Keywords: adenosine triphosphate, automated endoscope reprocessor, flexible endoscopes, high‐level disinfection, manual cleaning
Utility of adenosine triphosphate (ATP) to monitor manual cleaning and disinfection efficacy of flexible endoscopes with 38 flexible endoscopes was assessed after routine clinical use in a private hospital in Hong Kong. Endoscopes were assessed with an ATP system and bacterial cultures at different time points during the reprocessing. Significant reduction of ATP values (median and range, relative light units) of endoscopes after different stages of disinfection. Adenosine triphosphate bioluminescence assay offers a rapid, practical, and cost‐effective alternative for detection of endoscope microbial residue. AER, automated endoscope reprocessor; HLD, high‐level disinfection.
Introduction
Endoscopic procedures are performed with complex, reusable, flexible instruments that may become heavily contaminated with biomaterial and microorganisms, including potential pathogens when inserted into patients' body. 1 , 2 Infection with multidrug‐resistant organisms has become a critical issue worldwide because of their associated increased morbidity, mortality, and financial burden on health care. Previous studies found that contaminated endoscopes have been linked to more outbreaks of healthcare‐associated infections than any other medical devices. 3 Several recent outbreaks of infection with carbapenem‐resistant Enterobacteriaceae associated with contaminated duodenoscope overseas have forced a reassessment on the risk of cross‐transmission related to endoscopic procedures, particularly endoscopic retrograde cholangiopancreatography (ERCP). These incidents have highlighted a need for endoscopy units to create a surveillance program to ensure adequate high‐level disinfection (HLD) of their endoscopes. 4
Endoscope reprocessing by current, best evidence‐based practice aims to provide a reusable endoscope that is safe for patient use. 5 A few factors including lapses in reprocessing, biofilm formation, endoscope design, and endoscope damage have contributed to culture‐positive microorganisms on endoscopes as well as associated infection. 3 , 6 Methods of improving endoscope reprocessing, screening for contamination, and evaluating endoscope damage may be vital to prevent future infections and outbreaks.
Bacterial culture has been the standard tool to evaluate bacterial contamination, but it is labor‐intensive and time‐consuming as it takes a few days to inoculate the microorganisms. It is not a feasible solution to provide instant feedback before applying the endoscope to subsequent procedures and cannot be used to prevent outbreaks. On the other hand, adenosine triphosphate (ATP) bioluminescence technology was widely adopted to evaluate the cleanliness of flexible endoscopes after manual cleaning in the United States and European countries for over 10 years, 7 but such application is rarely adopted in Hong Kong and Asian countries.

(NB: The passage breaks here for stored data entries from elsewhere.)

-- ==== Sys2Proof/Machine/Operands.lean ====
section
/-!
DEFINITION. Operand forms: the source fields of every instruction in field order (R79), how each is read on its side (R77–R82),
and where results go. The table `sources` follows the encodings of the instructions' entries.
-/

namespace Sys2Proof.Machine

/-- A source field: a scalar field with its trap-if-empty bit, a vector field with its, the `n` consecutive registers of STM, which are
read when their element is stored (R186), or a field that holds no captured value. -/
inductive SrcF where
  | g (f : BitVec 6) (te : Bool)
  | v (f : BitVec 5) (te : Bool)
  | run (f : BitVec 6) (n : Nat) (te : Bool)
  | skip
  deriving DecidableEq, Repr

/-- The source fields of an instruction in field order (R79, R461); the third source d of CMOV, FMA and BFI comes last (R163).
Fields that are read and written (vd of VFMA and others) are read when the instruction executes. -/
def sources : Instr → List SrcF
  | .add f => [.g f.a f.ta, .g f.b f.tb]
  | .adds f => [.g f.a f.ta, .g f.b f.tb]
  | .sub f => [.g f.a f.ta, .g f.b f.tb]
  | .subs f => [.g f.a f.ta, .g f.b f.tb]
  | .mul f => [.g f.a f.ta, .g f.b f.tb]
  | .mulh f => [.g f.a f.ta, .g f.b f.tb]
  | .mulhu f => [.g f.a f.ta, .g f.b f.tb]
  | .div f => [.g f.a f.ta, .g f.b f.tb]
  | .divu f => [.g f.a f.ta, .g f.b f.tb]
  | .rem f => [.g f.a f.ta, .g f.b f.tb]
  | .remu f => [.g f.a f.ta, .g f.b f.tb]
  | .and f => [.g f.a f.ta, .g f.b f.tb]
  | .or f => [.g f.a f.ta, .g f.b f.tb]
  | .xor f => [.g f.a f.ta, .g f.b f.tb]
  | .andn f => [.g f.a f.ta, .g f.b f.tb]
  | .shl f => [.g f.a f.ta, .g f.b f.tb]
  | .shr f => [.g f.a f.ta, .g f.b f.tb]
  | .sra f => [.g f.a f.ta, .g f.b f.tb]
  | .rol f => [.g f.a f.ta, .g f.b f.tb]
  | .min f => [.g f.a f.ta, .g f.b f.tb]
  | .minu f => [.g f.a f.ta, .g f.b f.tb]
  | .max f => [.g f.a f.ta, .g f.b f.tb]
  | .maxu f => [.g f.a f.ta, .g f.b f.tb]
  | .slt f => [.g f.a f.ta, .g f.b f.tb]
  | .sltu f => [.g f.a f.ta, .g f.b f.tb]
  | .seq f => [.g f.a f.ta, .g f.b f.tb]
  | .sne f => [.g f.a f.ta, .g f.b f.tb]
  | .cmov f => [.g f.a f.ta, .g f.b f.tb, .g f.d false]
  | .clz f => [.g f.a f.ta]
  | .ctz f => [.g f.a f.ta]
  | .popc f => [.g f.a f.ta]
  | .brev f => [.g f.a f.ta]
  | .sextB f => [.g f.a f.ta]
  | .sextH f => [.g f.a f.ta]
  | .sextW f => [.g f.a f.ta]
  | .zextB f => [.g f.a f.ta]
  | .zextH f => [.g f.a f.ta]
  | .zextW f => [.g f.a f.ta]
  | .abs f => [.g f.a f.ta]
  | .neg f => [.g f.a f.ta]
  | .addi f => [.g f.a f.ta]
  | .andi f => [.g f.a f.ta]
  | .ori f => [.g f.a f.ta]
  | .xori f => [.g f.a f.ta]
  | .shli f => [.g f.a f.ta]
  | .shri f => [.g f.a f.ta]
  | .srai f => [.g f.a f.ta]
  | .slti f => [.g f.a f.ta]
  | .sltiu f => [.g f.a f.ta]
  | .bfx f => [.g f.a f.ta]
  | .bfi f => [.g f.a f.ta, .g f.d false]
  | .lis f => [.g f.a f.ta]
  | .addl f => [.g f.a f.ta]
  | .fadd f => [.g f.a f.ta, .g f.b f.tb]
  | .fsub f => [.g f.a f.ta, .g f.b f.tb]
  | .fmul f => [.g f.a f.ta, .g f.b f.tb]
  | .fma f => [.g f.a f.ta, .g f.b f.tb, .g f.d false]
  | .fdiv f => [.g f.a f.ta, .g f.b f.tb]
  | .fmin f => [.g f.a f.ta, .g f.b f.tb]
  | .fmax f => [.g f.a f.ta, .g f.b f.tb]
  | .flt f => [.g f.a f.ta, .g f.b f.tb]
  | .fle f => [.g f.a f.ta, .g f.b f.tb]
  | .feq f => [.g f.a f.ta, .g f.b f.tb]
  | .fsqrt f => [.g f.a f.ta]
  | .fabs f => [.g f.a f.ta]
  | .fneg f => [.g f.a f.ta]
  | .fcvti f => [.g f.a f.ta]
  | .fcvtiz f => [.g f.a f.ta]
  | .fcvtf f => [.g f.a f.ta]
  | .fcvtfu f => [.g f.a f.ta]
  | .fclass f => [.g f.a f.ta]
  | .pfrom f => [.g (60#6 + f.n.setWidth 6) f.tq]
  | .fset f => [.g f.f f.tf, .g f.v f.tv]
  | .frd f => [.g f.f f.tf]
  | .bz f => [.g f.a f.ta]
  | .bnz f => [.g f.a f.ta]
  | .bltz f => [.g f.a f.ta]
  | .bgez f => [.g f.a f.ta]
  | .jl f => [.g f.a f.ta]
  | .loop f => [.g f.a f.ta]
  | .ld f => [.g f.b f.tb]
  | .ldu f => [.g f.b f.tb]
  | .st f => [.g f.t f.tt, .g f.b f.tb]
  | .lds f => [.g f.b f.tb]
  | .sts f => [.g f.t f.tt, .g f.b f.tb]
  | .lda f => [.g f.b f.tb]
  | .stl f => [.g f.t f.tt, .g f.b f.tb]
  | .aadd f => [.g f.t f.tt, .g f.b f.tb]
  | .aand f => [.g f.t f.tt, .g f.b f.tb]
  | .aor f => [.g f.t f.tt, .g f.b f.tb]
  | .axor f => [.g f.t f.tt, .g f.b f.tb]
  | .amin f => [.g f.t f.tt, .g f.b f.tb]
  | .amax f => [.g f.t f.tt, .g f.b f.tb]
  | .aminu f => [.g f.t f.tt, .g f.b f.tb]
  | .amaxu f => [.g f.t f.tt, .g f.b f.tb]
  | .aswp f => [.g f.t f.tt, .g f.b f.tb]
  | .acas f => [.g f.t f.tt, .g f.b f.tb, .g f.c f.tc]
  | .afadd f => [.g f.t f.tt, .g f.b f.tb]
  | .waita f => [.g f.t f.tt, .g f.b f.tb, .g f.o f.te]
  | .ldm f => [.g f.b f.tb]
  | .stm f => [.run f.t (f.m.toNat + 1) f.tt, .g f.b f.tb]
  | .cvta f => [.g f.a f.ta, .g f.b f.tb]
  | .aspc f => [.g f.a f.ta, .g f.b f.tb]
  | .finc f => [.g f.f f.tf, .g f.v f.tv]
  | .fwait f => [.g f.f f.tf, .g f.v f.tv]
  | .vadd f => [.v f.va f.ta, .v f.vb f.tb]
  | .vsub f => [.v f.va f.ta, .v f.vb f.tb]
  | .vmul f => [.v f.va f.ta, .v f.vb f.tb]
  | .vfma f => [.v f.va f.ta, .v f.vb f.tb]
  | .vfnma f => [.v f.va f.ta, .v f.vb f.tb]
  | .vmin f => [.v f.va f.ta, .v f.vb f.tb]
  | .vmax f => [.v f.va f.ta, .v f.vb f.tb]
  | .vcmp f => [.v f.va f.ta, .v f.vb f.tb]
  | .vsel f => [.v f.va f.ta, .v f.vb f.tb]
  | .vbcast f => [.g f.s f.ts]
  | .vmov f => [.v f.va f.ta]
  | .vld f => [.g f.b f.tb]
  | .vst f => [.v f.q false, .g f.b f.tb]
  | .vldg f => [.v f.q false, .g f.b f.tb]
  | .vsts f => [.v f.q false, .v f.q false, .g f.b f.tb]
  | .vred f => [.v f.va f.ta]
  | .vperm f => [.v f.va f.ta, .v f.vb f.tb]
  | .vand f => [.v f.va f.ta, .v f.vb f.tb]
  | .vor f => [.v f.va f.ta, .v f.vb f.tb]
  | .vxor f => [.v f.va f.ta, .v f.vb f.tb]
  | .vnot f => [.v f.va f.ta]
  | .vshl f => if f.x then [.v f.va f.ta] else [.v f.va f.ta, .v f.vb f.tb]
  | .vshr f => if f.x then [.v f.va f.ta] else [.v f.va f.ta, .v f.vb f.tb]
  | .vsra f => if f.x then [.v f.va f.ta] else [.v f.va f.ta, .v f.vb f.tb]
  | .vabs f => [.v f.va f.ta]
  | .vneg f => [.v f.va f.ta]
  | .vdiv f => [.v f.va f.ta, .v f.vb f.tb]
  | .vsqrt f => [.v f.va f.ta]
  | .vrcp f => [.v f.va f.ta]
  | .vrsqrt f => [.v f.va f.ta]
  | .vexp2 f => [.v f.va f.ta]
  | .vlog2 f => [.v f.va f.ta]
  | .vsinpi f => [.v f.va f.ta]
  | .vcospi f => [.v f.va f.ta]
  | .vtanh f => [.v f.va f.ta]
  | .vcvt f => [.v f.va f.ta]
  | .vquant f => [.v f.va f.ta]
  | .vdeq f => [.v f.va f.ta, .v f.vb f.tb]
  | .vpack f => [.v f.va f.ta]
  | .vunpk f => [.v f.va f.ta]
  | .vslide f => [.v f.va f.ta, .v f.vb f.tb]
  | .vextr f => [.v f.va f.ta]
  | .vins f => [.g f.s f.ts]
  | .vscan f => [.v f.va f.ta]
  | .vclass f => [.v f.va f.ta]
  | .mlease f => [.g f.b f.tb]
  | .mma f => [.g f.ga f.ta, .g f.gb f.tb, .g f.gs f.ts, .g f.gsa f.tsa, .g f.gsb f.tsb]
  | .mmaq f => [.g f.ga f.ta, .g f.gb f.tb, .g f.gs f.ts, .g f.gsa f.tsa, .g f.gsb f.tsb]
  | .mmv f => [.g f.ga f.ta, .g f.gb f.tb, .g f.gs f.ts, .g f.gsa f.tsa, .g f.gsb f.tsb]
  | .mdrain f => [.g f.gt f.tt, .g f.gs f.ts]
  | .mldacc f => [.g f.gt f.tt, .g f.gs f.ts]
  | .cpy f => [.g f.gd f.td, .g f.gs f.ts, .g f.gn f.tn]
  | .cpyg f => [.g f.c.gd f.c.td, .g f.c.gs f.c.ts, .g f.c.gn f.c.tn, .g f.gi f.ti, .g f.gc f.tc]
  | .cpys f => [.g f.c.gd f.c.td, .g f.c.gs f.c.ts, .g f.c.gn f.c.tn, .g f.gi f.ti, .g f.gc f.tc]
  | .cpyr f => [.g f.c.gd f.c.td, .g f.c.gs f.c.ts, .g f.c.gn f.c.tn]
  | .cfill f => [.g f.gv f.tv, .g f.gd f.td, .g f.gn f.tn]
  | .chbind f => [.g f.go f.te, .g f.gl f.tl]
  | .chrd f => [.g f.gp f.tp]
  | .xst f => [.g f.gd f.td, .g f.gs f.ts, .g f.gf f.tf, .g f.gn f.tn]
  | .xld f => [.g f.gd f.td, .g f.gs f.ts, .g f.gn f.tn]
  | .xamo f => [.g f.go f.te, .g f.gv f.tv, .g f.gc f.tc, .g f.gp f.tp]
  | .car f => [.g f.gd f.td, .g f.gs f.ts, .g f.gn f.tn, .g f.groot f.troot]
  | .cag f => [.g f.gd f.td, .g f.gs f.ts, .g f.gn f.tn, .g f.groot f.troot]
  | .crs f => [.g f.gd f.td, .g f.gs f.ts, .g f.gn f.tn, .g f.groot f.troot]
  | .ca2a f => [.g f.gd f.td, .g f.gs f.ts, .g f.gn f.tn, .g f.groot f.troot]
  | .cbc f => [.g f.gd f.td, .g f.gs f.ts, .g f.gn f.tn, .g f.groot f.troot]
  | .cbar f => [.g f.gn f.tn]
  | .nsend f => [.g f.gp f.tp, .g f.gs f.ts, .g f.gt f.tt, .g f.gn f.tn]
  | .nrecv f => [.g f.gp f.tp, .g f.gd f.td, .g f.gt f.tt, .g f.gn f.tn, .g f.gm f.tm]
  | .nwrite f => [.g f.gp f.tp, .g f.gl f.tl, .g f.gr f.tr, .g f.gn f.tn]
  | .nread f => [.g f.gp f.tp, .g f.gl f.tl, .g f.gr f.tr, .g f.gn f.tn]
  | .opadopt f => [.g f.a f.ta]
  | .kspawn f => [.g f.w f.tw]
  | .krange f => [.g f.a f.ta, .g f.b f.tb]
  | .hld f => [.g f.b f.tb]
  | .hst f => [.g f.b f.tb]
  | .hnarrow f => [.g f.go f.te, .g f.gl f.tl]
  | .hchk f => [.g f.a false]
  | .hreq f => [.g f.a false]
  | .csrw f => [.g f.a false]
  | .csrx f => [.g f.a f.ta]
  | .pmcrd f => [.g f.a f.ta]
  | _ => []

There is a need for a rapid surveillance method to proactively monitor the compliance of flexible endoscope reprocessing. Testing for ATP bioluminescence, measured as relative light units (RLU), offers a practical, rapid, and low‐cost approach. ATP is present in microorganisms as well as human cells, and its presence indicates microbial/biological residue in endoscopes. A study performed by Alfa et al. 8 suggested that ATP bioluminescence of <200 RLU after completion of all manual cleaning steps was correlated with acceptable residual bioburden benchmarks, which would allow for effective subsequent HLD. 9
In Union Hospital, Hong Kong, 15 128 endoscopic procedures were performed in 2021, highlighting the vital importance of endoscope reprocessing in our busy endoscopy unit. 10 In 2019 and 2020, 4.47% and 5.38% of microbiological tests were found to be culture‐positive in Union Hospital as compared with 12–24% in Western reports, respectively. 11 A series of improvement plans were made to address the issue of bacterial contamination of reprocessed endoscopes, including (i) improving the reprocessing cleanliness level of biopsy channel valves; (ii) changing gloves when handling the flexible endoscopes after manual cleaning to prevent cross contamination; (iii) competency training and audit of reprocessing staff on manual cleaning of endoscopes; (iv) competency training on culture sampling and ATP measurement of flexible endoscopes was initiated; and (v) environmental enhancement with continuous monitoring of temperature and relative humidity in the endoscope storeroom.
Union Hospital is regularly carrying out continuous quality improvement (CQI) programs to improve the quality of clinical services. This project is a CQI program aimed to evaluate the utility of ATP bioluminescence as an alternative method for surveillance of flexible endoscopes before and after the HLD process and storage as compared with bacterial culture.
Methods
Study design
This CQI project was performed at the Endoscopy and Day Surgery Center of Union Hospital, Hong Kong in 10 months between 29 January 2021 and 28 October 2021. Data from the usage of 38 flexible endoscopes, including Gastroscope model GIF‐HQ290; Colonoscope model CF‐HQ290L; Duodenoscope model TJF‐260V; Bronchoscope model BF‐26 and Cystoscope model CYF‐240A (Olympus Medical Systems, Tokyo, Japan) were analyzed. These 5 models are used for approximately 80% of all endoscopic procedures in the Center. Consecutive patient‐used endoscopes were tested for ATP bioluminescence at pre‐cleaning stage, after manual cleaning, after HLD by automated endoscope reprocessor (AER), and at 4 h or 24 h of storage, while bacterial culture was performed on endoscopes after HLD by AER and at 4 h or 24 h of storage. The aim for applying ATP application after pre‐cleaning in this study was to collect a baseline data to calculate the log reduction in different stages of reprocessing of flexible endoscopes in our hospital.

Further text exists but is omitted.